** Opening Dataset records block **
-- ==== Sys2Proof/Syntax.lean ====
section
/-! DEFINITION. The instruction set: one constructor per row of the opcode table (R75, spec/opcode_table.json).
Register operands are indices in range by construction (R22); NNN and KK are bit fields (R72), which rules mask and AND;
N is a count, and WellFormed checks its range. -/

namespace Sys2Proof

/-- The 34 instructions of R75, in the table's order. -/
inductive Instr where
  /-- `CLS` (R174) -/
  | cls
  /-- `RET` (R122) -/
  | ret
  /-- `JP nnn` (R123) -/
  | jp (nnn : BitVec 12)
  /-- `CALL nnn` (R124) -/
  | call (nnn : BitVec 12)
  /-- `SE Vx,kk` (R125) -/
  | seImm (x : Reg) (kk : Byte)
  /-- `SNE Vx,kk` (R126) -/
  | sneImm (x : Reg) (kk : Byte)
  /-- `SE Vx,Vy` (R127) -/
  | seReg (x y : Reg)
  /-- `LD Vx,kk` (R140) -/
  | ldImm (x : Reg) (kk : Byte)
  /-- `ADD Vx,kk` (R141) -/
  | addImm (x : Reg) (kk : Byte)
  /-- `LD Vx,Vy` (R142) -/
  | ldReg (x y : Reg)
  /-- `OR Vx,Vy` (R143) -/
  | or (x y : Reg)
  /-- `AND Vx,Vy` (R144) -/
  | and (x y : Reg)
  /-- `XOR Vx,Vy` (R145) -/
  | xor (x y : Reg)
  /-- `ADD Vx,Vy` (R146) -/
  | addReg (x y : Reg)
  /-- `SUB Vx,Vy` (R147) -/
  | sub (x y : Reg)
  /-- `SHR Vx` (R148); the Y field is ignored (R78) and is no operand -/
  | shr (x : Reg)
  /-- `SUBN Vx,Vy` (R149) -/
  | subn (x y : Reg)
  /-- `SHL Vx` (R150); the Y field is ignored (R78) and is no operand -/
  | shl (x : Reg)
  /-- `SNE Vx,Vy` (R128) -/
  | sneReg (x y : Reg)
  /-- `LD I,nnn` (R160) -/
  | ldI (nnn : BitVec 12)
  /-- `JP V0,nnn` (R129) -/
  | jpV0 (nnn : BitVec 12)
  /-- `RND Vx,kk` (R151) -/
  | rnd (x : Reg) (kk : Byte)
  /-- `DRW Vx,Vy,n` (R175); `n` is the row count, 0 to 15 -/
  | drw (x y : Reg) (n : Nat)
  /-- `SKP Vx` (R185) -/
  | skp (x : Reg)
  /-- `SKNP Vx` (R186) -/
  | sknp (x : Reg)
  /-- `LD Vx,DT` (R180) -/
  | ldVxDT (x : Reg)
  /-- `LD Vx,K` (R187) -/
  | ldVxK (x : Reg)
  /-- `LD DT,Vx` (R181) -/
  | ldDT (x : Reg)
  /-- `LD ST,Vx` (R182) -/
  | ldST (x : Reg)
  /-- `ADD I,Vx` (R161) -/
  | addI (x : Reg)
  /-- `LD F,Vx` (R162) -/
  | ldF (x : Reg)
  /-- `LD B,Vx` (R163) -/
  | ldB (x : Reg)
  /-- `LD [I],Vx` (R164) -/
  | storeRegs (x : Reg)
  /-- `LD Vx,[I]` (R165) -/
  | loadRegs (x : Reg)
deriving DecidableEq, Repr

end Sys2Proof
end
** Closing Dataset records block **
Your goal.
Review the entries above and return every line where "ignored" appears.

Task answer.
  /-- `SHR Vx` (R148); the Y field is ignored (R78) and is no operand -/
  /-- `SHL Vx` (R150); the Y field is ignored (R78) and is no operand -/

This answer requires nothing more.